◆ Task:
Which of the lines in the records below hold the string "Instr"? Copy every one of them.

◆ Entries supplied:

theorem keptByIn_channelsKept (hi : i.movesIn = true) : KeptByIn (ChannelsKept i s) where
  calls _ h := { h with }
  seek _ _ h _ := { h with input := fun hf => by simp [hi] at hf }

theorem keptByOut_channelsKept (hi : i.changesOut = true) : KeptByOut (ChannelsKept i s) where
  calls _ h := { h with }
  append _ _ h _ := { h with output := fun hf => by simp [hi] at hf }

theorem ChannelsKept.closeOut {t : State} (h : ChannelsKept i s t) (hc : i.closesOut = true) (ho : i.changesOut = true) :
    ChannelsKept i s t.closeOut :=
  { h with
    output := fun hf => by simp [ho] at hf
    closed := fun hf => by simp [hc] at hf }

/-- The drivers may change all of the channels. -/
theorem kept_channelsKept (hi : i.movesIn = true) (ho : i.changesOut = true) (hc : i.closesOut = true) :
    Kept (ChannelsKept i s) where
  calls _ _ h := { h with }
  seek _ _ h := { h with input := fun hf => by simp [hi] at hf }
  app _ _ h _ := { h with output := fun hf => by simp [ho] at hf }
  close _ h _ := h.closeOut hc ho
  freq _ _ _ h := { h with }
  clearF _ h := { h with }
  store _ _ h := { h with }
  dropT _ h := { h with }
  storeC _ _ h := { h with }
  dropC _ h := { h with }
  eos _ _ h := { h with }
  dst _ _ h := { h with }
  res _ _ h := { h with }

end

/-- Every command makes only the channel calls of its rule (R67). -/
theorem body_channelsKept (i : Instr) (s : State) : (bodyOf i s).Ends (ChannelsKept i s) := by
  have hs := ChannelsKept.refl i s
  cases i with
  | nop => exact hs
  | clr => exact { hs with }
  | rewind => exact rewindBody_ends (keptByIn_channelsKept rfl) hs
  | close => exact closeBody_ends (fun _ h => { h with }) (fun _ h _ => h.closeOut rfl rfl) hs
  | cntsym b => exact cntsymBody_ends hs (fun _ _ h _ => { h with }) b
  | count => exact countLoop_ends (keptByIn_channelsKept rfl) (fun _ _ h _ => { h with }) _ hs
  | build => exact buildBody_ends hs fun _ _ h _ => { h with }
  | wmagic => exact wmagicBody_ends (keptByOut_channelsKept rfl) hs
  | wtree => exact wtreeBody_ends (keptByOut_channelsKept rfl) hs
  | rmagic => exact rmagicBody_ends (keptByIn_channelsKept rfl) (fun _ _ h => { h with }) hs
  | rtree =>
    exact rtreeBody_ends (keptByIn_channelsKept rfl) { hs with } (fun _ _ h _ => { h with }) fun _ h => h
  | gencode => exact gencodeBody_ends hs fun _ _ => { hs with }
  | encsym a => exact encsymArgBody_ends (keptByOut_channelsKept rfl) a hs
  | encode => exact encodeBody_ends (keptByIn_channelsKept rfl) (keptByOut_channelsKept rfl) hs
  | decsym =>
    exact decsymBody_ends (keptByIn_channelsKept rfl) (fun _ h => { h with }) (fun _ h => { h with })
      (fun _ _ h => { h with }) hs
  | decode =>
    exact decodeBody_ends (keptByIn_channelsKept rfl) (keptByOut_channelsKept rfl) (fun _ h => { h with })
      (fun _ h => { h with }) (fun _ _ h => { h with }) hs
  | compress | decompress => exact (kept_channelsKept rfl rfl rfl).body _ (by simp) hs

theorem exec_channelsKept {i : Instr} {s t : State} (h : exec i s = .next t) : ChannelsKept i s t := by
  obtain ⟨u, hu, rfl | ⟨e, rfl⟩⟩ := (body_channelsKept i s).finish (exec_eq i s ▸ h)
  · exact { hu with }
  · exact { hu with }

/-- Settles O23: a command outside a list makes none of the channel calls that the list's commands make. -/
theorem channelsChangeOnlyByTheirCommands : Obligations.ChannelsChangeOnlyByTheirCommands := by
  intro i s t h
  obtain ⟨hin, hout, hclosed⟩ := exec_channelsKept h
  refine ⟨fun hl => hin (decide_eq_false hl), fun ha hl => hout ?_, fun hl => hclosed (decide_eq_false hl)⟩
  cases i <;> simp_all [Instr.changesOut]

/-! ### Stale codes -/

theorem buildBody_codeInvalid (s : State) : (buildBody s).Ends fun t => t.status.codeValid = false := by
  unfold buildBody
  split
  · rfl
  · trivial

◆ Written response:
theorem body_channelsKept (i : Instr) (s : State) : (bodyOf i s).Ends (ChannelsKept i s) := by
theorem exec_channelsKept {i : Instr} {s t : State} (h : exec i s = .next t) : ChannelsKept i s t := by
  cases i <;> simp_all [Instr.changesOut]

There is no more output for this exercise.